Rangers
- Chairman: James Henderson
- Manager: William Wilton
- Ground: Ibrox Park
- Scottish League Division One: 4th P30 W15 D7 L8 F58 A48 Pts37
- Scottish Cup: Quarter-finals
- Top goalscorer: League: Robert Hamilton (9) All: Robert Hamilton (10)
- ← 1904–051906–07 →

= 1905–06 Rangers F.C. season =

The 1905–06 season was the 32nd season of competitive football by Rangers.

==Overview==
Rangers played a total of 33 competitive matches during the 1905–06 season.

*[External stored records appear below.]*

-- ==== Sys2Proof/Laws/State.lean ====
section
/-! SUPPORT. One lemma per field of State and named update, true by rfl, so that no later proof unfolds a record update; then what a
read of a register, field or unit gives after a write. -/

namespace Sys2Proof.Machine

variable (s : State)

/-! ### setReg -/

@[simp] theorem State.setReg_pending (k : Nat) (v : U64) : (s.setReg k v).pending = s.pending := rfl
@[simp] theorem State.setReg_free (k : Nat) (v : U64) : (s.setReg k v).free = s.free := rfl
@[simp] theorem State.setReg_out (k : Nat) (v : U64) : (s.setReg k v).out = s.out := rfl
@[simp] theorem State.setReg_staged (k : Nat) (v : U64) : (s.setReg k v).staged = s.staged := rfl
@[simp] theorem State.setReg_commit (k : Nat) (v : U64) : (s.setReg k v).commit = s.commit := rfl
@[simp] theorem State.setReg_clep (k : Nat) (v : U64) : (s.setReg k v).clep = s.clep := rfl
@[simp] theorem State.setReg_reqs (k : Nat) (v : U64) : (s.setReg k v).reqs = s.reqs := rfl
@[simp] theorem State.setReg_nextRid (k : Nat) (v : U64) : (s.setReg k v).nextRid = s.nextRid := rfl
@[simp] theorem State.setReg_hwReq (k : Nat) (v : U64) : (s.setReg k v).hwReq = s.hwReq := rfl
@[simp] theorem State.setReg_partsOut (k : Nat) (v : U64) : (s.setReg k v).partsOut = s.partsOut := rfl
@[simp] theorem State.setReg_partsIn (k : Nat) (v : U64) : (s.setReg k v).partsIn = s.partsIn := rfl
@[simp] theorem State.setReg_nextToken (k : Nat) (v : U64) : (s.setReg k v).nextToken = s.nextToken := rfl
@[simp] theorem State.setReg_windows (k : Nat) (v : U64) : (s.setReg k v).windows = s.windows := rfl
@[simp] theorem State.setReg_indexes (k : Nat) (v : U64) : (s.setReg k v).indexes = s.indexes := rfl
@[simp] theorem State.setReg_slices (k : Nat) (v : U64) : (s.setReg k v).slices = s.slices := rfl
@[simp] theorem State.setReg_host (k : Nat) (v : U64) : (s.setReg k v).host = s.host := rfl
@[simp] theorem State.setReg_urdun (k : Nat) (v : U64) : (s.setReg k v).urdun = s.urdun := rfl
@[simp] theorem State.setReg_points (k : Nat) (v : U64) : (s.setReg k v).points = s.points := rfl
@[simp] theorem State.setReg_fabric (k : Nat) (v : U64) : (s.setReg k v).fabric = s.fabric := rfl
@[simp] theorem State.setReg_progs (k : Nat) (v : U64) : (s.setReg k v).progs = s.progs := rfl
@[simp] theorem State.setReg_hbm (k : Nat) (v : U64) : (s.setReg k v).hbm = s.hbm := rfl
@[simp] theorem State.setReg_mem (k : Nat) (v : U64) : (s.setReg k v).mem = s.mem := rfl
@[simp] theorem State.setReg_cist (k : Nat) (v : U64) : (s.setReg k v).cist = s.cist := rfl
@[simp] theorem State.setReg_rst (k : Nat) (v : U64) : (s.setReg k v).rst = s.rst := rfl
@[simp] theorem State.setReg_basins (k : Nat) (v : U64) : (s.setReg k v).basins = s.basins := rfl
@[simp] theorem State.setReg_record (k : Nat) (v : U64) : (s.setReg k v).record = s.record := rfl
@[simp] theorem State.setReg_keeper (k : Nat) (v : U64) : (s.setReg k v).keeper = s.keeper := rfl

/-! ### setRegF -/

@[simp] theorem State.setRegF_pending (k l n v : Nat) : (s.setRegF k l n v).pending = s.pending := rfl
@[simp] theorem State.setRegF_free (k l n v : Nat) : (s.setRegF k l n v).free = s.free := rfl
@[simp] theorem State.setRegF_out (k l n v : Nat) : (s.setRegF k l n v).out = s.out := rfl
@[simp] theorem State.setRegF_staged (k l n v : Nat) : (s.setRegF k l n v).staged = s.staged := rfl
@[simp] theorem State.setRegF_commit (k l n v : Nat) : (s.setRegF k l n v).commit = s.commit := rfl
@[simp] theorem State.setRegF_clep (k l n v : Nat) : (s.setRegF k l n v).clep = s.clep := rfl
@[simp] theorem State.setRegF_reqs (k l n v : Nat) : (s.setRegF k l n v).reqs = s.reqs := rfl
@[simp] theorem State.setRegF_nextRid (k l n v : Nat) : (s.setRegF k l n v).nextRid = s.nextRid := rfl
@[simp] theorem State.setRegF_hwReq (k l n v : Nat) : (s.setRegF k l n v).hwReq = s.hwReq := rfl
@[simp] theorem State.setRegF_partsOut (k l n v : Nat) : (s.setRegF k l n v).partsOut = s.partsOut := rfl
@[simp] theorem State.setRegF_partsIn (k l n v : Nat) : (s.setRegF k l n v).partsIn = s.partsIn := rfl
@[simp] theorem State.setRegF_nextToken (k l n v : Nat) : (s.setRegF k l n v).nextToken = s.nextToken := rfl
@[simp] theorem State.setRegF_windows (k l n v : Nat) : (s.setRegF k l n v).windows = s.windows := rfl
@[simp] theorem State.setRegF_indexes (k l n v : Nat) : (s.setRegF k l n v).indexes = s.indexes := rfl
@[simp] theorem State.setRegF_slices (k l n v : Nat) : (s.setRegF k l n v).slices = s.slices := rfl
@[simp] theorem State.setRegF_host (k l n v : Nat) : (s.setRegF k l n v).host = s.host := rfl
@[simp] theorem State.setRegF_urdun (k l n v : Nat) : (s.setRegF k l n v).urdun = s.urdun := rfl
@[simp] theorem State.setRegF_points (k l n v : Nat) : (s.setRegF k l n v).points = s.points := rfl
@[simp] theorem State.setRegF_fabric (k l n v : Nat) : (s.setRegF k l n v).fabric = s.fabric := rfl
@[simp] theorem State.setRegF_progs (k l n v : Nat) : (s.setRegF k l n v).progs = s.progs := rfl
@[simp] theorem State.setRegF_hbm (k l n v : Nat) : (s.setRegF k l n v).hbm = s.hbm := rfl
@[simp] theorem State.setRegF_mem (k l n v : Nat) : (s.setRegF k l n v).mem = s.mem := rfl
@[simp] theorem State.setRegF_cist (k l n v : Nat) : (s.setRegF k l n v).cist = s.cist := rfl
@[simp] theorem State.setRegF_rst (k l n v : Nat) : (s.setRegF k l n v).rst = s.rst := rfl
@[simp] theorem State.setRegF_basins (k l n v : Nat) : (s.setRegF k l n v).basins = s.basins := rfl
@[simp] theorem State.setRegF_record (k l n v : Nat) : (s.setRegF k l n v).record = s.record := rfl
@[simp] theorem State.setRegF_keeper (k l n v : Nat) : (s.setRegF k l n v).keeper = s.keeper := rfl

/-! ### bumpSat -/

@[simp] theorem State.bumpSat_pending (k l n v : Nat) : (s.bumpSat k l n v).pending = s.pending := rfl
@[simp] theorem State.bumpSat_free (k l n v : Nat) : (s.bumpSat k l n v).free = s.free := rfl
@[simp] theorem State.bumpSat_out (k l n v : Nat) : (s.bumpSat k l n v).out = s.out := rfl
@[simp] theorem State.bumpSat_staged (k l n v : Nat) : (s.bumpSat k l n v).staged = s.staged := rfl
@[simp] theorem State.bumpSat_commit (k l n v : Nat) : (s.bumpSat k l n v).commit = s.commit := rfl
@[simp] theorem State.bumpSat_clep (k l n v : Nat) : (s.bumpSat k l n v).clep = s.clep := rfl
@[simp] theorem State.bumpSat_reqs (k l n v : Nat) : (s.bumpSat k l n v).reqs = s.reqs := rfl
@[simp] theorem State.bumpSat_nextRid (k l n v : Nat) : (s.bumpSat k l n v).nextRid = s.nextRid := rfl
@[simp] theorem State.bumpSat_hwReq (k l n v : Nat) : (s.bumpSat k l n v).hwReq = s.hwReq := rfl
@[simp] theorem State.bumpSat_partsOut (k l n v : Nat) : (s.bumpSat k l n v).partsOut = s.partsOut := rfl
@[simp] theorem State.bumpSat_partsIn (k l n v : Nat) : (s.bumpSat k l n v).partsIn = s.partsIn := rfl
@[simp] theorem State.bumpSat_nextToken (k l n v : Nat) : (s.bumpSat k l n v).nextToken = s.nextToken := rfl
@[simp] theorem State.bumpSat_windows (k l n v : Nat) : (s.bumpSat k l n v).windows = s.windows := rfl
@[simp] theorem State.bumpSat_indexes (k l n v : Nat) : (s.bumpSat k l n v).indexes = s.indexes := rfl
@[simp] theorem State.bumpSat_slices (k l n v : Nat) : (s.bumpSat k l n v).slices = s.slices := rfl
@[simp] theorem State.bumpSat_host (k l n v : Nat) : (s.bumpSat k l n v).host = s.host := rfl
@[simp] theorem State.bumpSat_urdun (k l n v : Nat) : (s.bumpSat k l n v).urdun = s.urdun := rfl
@[simp] theorem State.bumpSat_points (k l n v : Nat) : (s.bumpSat k l n v).points = s.points := rfl
@[simp] theorem State.bumpSat_fabric (k l n v : Nat) : (s.bumpSat k l n v).fabric = s.fabric := rfl
@[simp] theorem State.bumpSat_progs (k l n v : Nat) : (s.bumpSat k l n v).progs = s.progs := rfl
@[simp] theorem State.bumpSat_hbm (k l n v : Nat) : (s.bumpSat k l n v).hbm = s.hbm := rfl
@[simp] theorem State.bumpSat_mem (k l n v : Nat) : (s.bumpSat k l n v).mem = s.mem := rfl
@[simp] theorem State.bumpSat_cist (k l n v : Nat) : (s.bumpSat k l n v).cist = s.cist := rfl
@[simp] theorem State.bumpSat_rst (k l n v : Nat) : (s.bumpSat k l n v).rst = s.rst := rfl
@[simp] theorem State.bumpSat_basins (k l n v : Nat) : (s.bumpSat k l n v).basins = s.basins := rfl
@[simp] theorem State.bumpSat_record (k l n v : Nat) : (s.bumpSat k l n v).record = s.record := rfl
@[simp] theorem State.bumpSat_keeper (k l n v : Nat) : (s.bumpSat k l n v).keeper = s.keeper := rfl

/-! ### bump -/

@[simp] theorem State.bump_pending (k l n v : Nat) : (s.bump k l n v).pending = s.pending := rfl
@[simp] theorem State.bump_free (k l n v : Nat) : (s.bump k l n v).free = s.free := rfl
@[simp] theorem State.bump_out (k l n v : Nat) : (s.bump k l n v).out = s.out := rfl
@[simp] theorem State.bump_staged (k l n v : Nat) : (s.bump k l n v).staged = s.staged := rfl
@[simp] theorem State.bump_commit (k l n v : Nat) : (s.bump k l n v).commit = s.commit := rfl
@[simp] theorem State.bump_clep (k l n v : Nat) : (s.bump k l n v).clep = s.clep := rfl
@[simp] theorem State.bump_reqs (k l n v : Nat) : (s.bump k l n v).reqs = s.reqs := rfl
@[simp] theorem State.bump_nextRid (k l n v : Nat) : (s.bump k l n v).nextRid = s.nextRid := rfl
@[simp] theorem State.bump_hwReq (k l n v : Nat) : (s.bump k l n v).hwReq = s.hwReq := rfl
@[simp] theorem State.bump_partsOut (k l n v : Nat) : (s.bump k l n v).partsOut = s.partsOut := rfl
@[simp] theorem State.bump_partsIn (k l n v : Nat) : (s.bump k l n v).partsIn = s.partsIn := rfl
@[simp] theorem State.bump_nextToken (k l n v : Nat) : (s.bump k l n v).nextToken = s.nextToken := rfl
@[simp] theorem State.bump_windows (k l n v : Nat) : (s.bump k l n v).windows = s.windows := rfl
@[simp] theorem State.bump_indexes (k l n v : Nat) : (s.bump k l n v).indexes = s.indexes := rfl
@[simp] theorem State.bump_slices (k l n v : Nat) : (s.bump k l n v).slices = s.slices := rfl
@[simp] theorem State.bump_host (k l n v : Nat) : (s.bump k l n v).host = s.host := rfl
@[simp] theorem State.bump_urdun (k l n v : Nat) : (s.bump k l n v).urdun = s.urdun := rfl
@[simp] theorem State.bump_points (k l n v : Nat) : (s.bump k l n v).points = s.points := rfl
@[simp] theorem State.bump_fabric (k l n v : Nat) : (s.bump k l n v).fabric = s.fabric := rfl
@[simp] theorem State.bump_progs (k l n v : Nat) : (s.bump k l n v).progs = s.progs := rfl
@[simp] theorem State.bump_hbm (k l n v : Nat) : (s.bump k l n v).hbm = s.hbm := rfl
@[simp] theorem State.bump_mem (k l n v : Nat) : (s.bump k l n v).mem = s.mem := rfl
@[simp] theorem State.bump_cist (k l n v : Nat) : (s.bump k l n v).cist = s.cist := rfl
@[simp] theorem State.bump_rst (k l n v : Nat) : (s.bump k l n v).rst = s.rst := rfl
@[simp] theorem State.bump_basins (k l n v : Nat) : (s.bump k l n v).basins = s.basins := rfl
@[simp] theorem State.bump_record (k l n v : Nat) : (s.bump k l n v).record = s.record := rfl
@[simp] theorem State.bump_keeper (k l n v : Nat) : (s.bump k l n v).keeper = s.keeper := rfl

/-! ### emit -/

@[simp] theorem State.emit_pending (o : Out) : (s.emit o).pending = s.pending := rfl
@[simp] theorem State.emit_free (o : Out) : (s.emit o).free = s.free := rfl
@[simp] theorem State.emit_regs (o : Out) : (s.emit o).regs = s.regs := rfl
@[simp] theorem State.emit_staged (o : Out) : (s.emit o).staged = s.staged := rfl
@[simp] theorem State.emit_commit (o : Out) : (s.emit o).commit = s.commit := rfl
@[simp] theorem State.emit_clep (o : Out) : (s.emit o).clep = s.clep := rfl
@[simp] theorem State.emit_reqs (o : Out) : (s.emit o).reqs = s.reqs := rfl
@[simp] theorem State.emit_nextRid (o : Out) : (s.emit o).nextRid = s.nextRid := rfl
@[simp] theorem State.emit_hwReq (o : Out) : (s.emit o).hwReq = s.hwReq := rfl
@[simp] theorem State.emit_partsOut (o : Out) : (s.emit o).partsOut = s.partsOut := rfl
@[simp] theorem State.emit_partsIn (o : Out) : (s.emit o).partsIn = s.partsIn := rfl
@[simp] theorem State.emit_nextToken (o : Out) : (s.emit o).nextToken = s.nextToken := rfl
@[simp] theorem State.emit_windows (o : Out) : (s.emit o).windows = s.windows := rfl
@[simp] theorem State.emit_indexes (o : Out) : (s.emit o).indexes = s.indexes := rfl
@[simp] theorem State.emit_slices (o : Out) : (s.emit o).slices = s.slices := rfl
@[simp] theorem State.emit_host (o : Out) : (s.emit o).host = s.host := rfl
@[simp] theorem State.emit_urdun (o : Out) : (s.emit o).urdun = s.urdun := rfl
@[simp] theorem State.emit_points (o : Out) : (s.emit o).points = s.points := rfl
@[simp] theorem State.emit_fabric (o : Out) : (s.emit o).fabric = s.fabric := rfl
@[simp] theorem State.emit_progs (o : Out) : (s.emit o).progs = s.progs := rfl
@[simp] theorem State.emit_hbm (o : Out) : (s.emit o).hbm = s.hbm := rfl
@[simp] theorem State.emit_mem (o : Out) : (s.emit o).mem = s.mem := rfl
@[simp] theorem State.emit_cist (o : Out) : (s.emit o).cist = s.cist := rfl
@[simp] theorem State.emit_rst (o : Out) : (s.emit o).rst = s.rst := rfl
@[simp] theorem State.emit_basins (o : Out) : (s.emit o).basins = s.basins := rfl
@[simp] theorem State.emit_record (o : Out) : (s.emit o).record = s.record := rfl
@[simp] theorem State.emit_keeper (o : Out) : (s.emit o).keeper = s.keeper := rfl

/-! ### emits -/

@[simp] theorem State.emits_pending (o : List Out) : (s.emits o).pending = s.pending := rfl
@[simp] theorem State.emits_free (o : List Out) : (s.emits o).free = s.free := rfl
@[simp] theorem State.emits_regs (o : List Out) : (s.emits o).regs = s.regs := rfl
@[simp] theorem State.emits_staged (o : List Out) : (s.emits o).staged = s.staged := rfl
@[simp] theorem State.emits_commit (o : List Out) : (s.emits o).commit = s.commit := rfl
@[simp] theorem State.emits_clep (o : List Out) : (s.emits o).clep = s.clep := rfl
@[simp] theorem State.emits_reqs (o : List Out) : (s.emits o).reqs = s.reqs := rfl
@[simp] theorem State.emits_nextRid (o : List Out) : (s.emits o).nextRid = s.nextRid := rfl
@[simp] theorem State.emits_hwReq (o : List Out) : (s.emits o).hwReq = s.hwReq := rfl
@[simp] theorem State.emits_partsOut (o : List Out) : (s.emits o).partsOut = s.partsOut := rfl
@[simp] theorem State.emits_partsIn (o : List Out) : (s.emits o).partsIn = s.partsIn := rfl
@[simp] theorem State.emits_nextToken (o : List Out) : (s.emits o).nextToken = s.nextToken := rfl
@[simp] theorem State.emits_windows (o : List Out) : (s.emits o).windows = s.windows := rfl
@[simp] theorem State.emits_indexes (o : List Out) : (s.emits o).indexes = s.indexes := rfl
@[simp] theorem State.emits_slices (o : List Out) : (s.emits o).slices = s.slices := rfl
@[simp] theorem State.emits_host (o : List Out) : (s.emits o).host = s.host := rfl
@[simp] theorem State.emits_urdun (o : List Out) : (s.emits o).urdun = s.urdun := rfl
@[simp] theorem State.emits_points (o : List Out) : (s.emits o).points = s.points := rfl
@[simp] theorem State.emits_fabric (o : List Out) : (s.emits o).fabric = s.fabric := rfl
@[simp] theorem State.emits_progs (o : List Out) : (s.emits o).progs = s.progs := rfl
@[simp] theorem State.emits_hbm (o : List Out) : (s.emits o).hbm = s.hbm := rfl
@[simp] theorem State.emits_mem (o : List Out) : (s.emits o).mem = s.mem := rfl
@[simp] theorem State.emits_cist (o : List Out) : (s.emits o).cist = s.cist := rfl
@[simp] theorem State.emits_rst (o : List Out) : (s.emits o).rst = s.rst := rfl
@[simp] theorem State.emits_basins (o : List Out) : (s.emits o).basins = s.basins := rfl
@[simp] theorem State.emits_record (o : List Out) : (s.emits o).record = s.record := rfl
@[simp] theorem State.emits_keeper (o : List Out) : (s.emits o).keeper = s.keeper := rfl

The side finished fourth in the league, twelve points behind champions Celtic, despite only collecting one win from the final six matches.

The Scottish Cup campaign began at Arthurlie then Aberdeen before the side were knocked out away to Port Glasgow Athletic.

==Results==
All results are written with Rangers' score first.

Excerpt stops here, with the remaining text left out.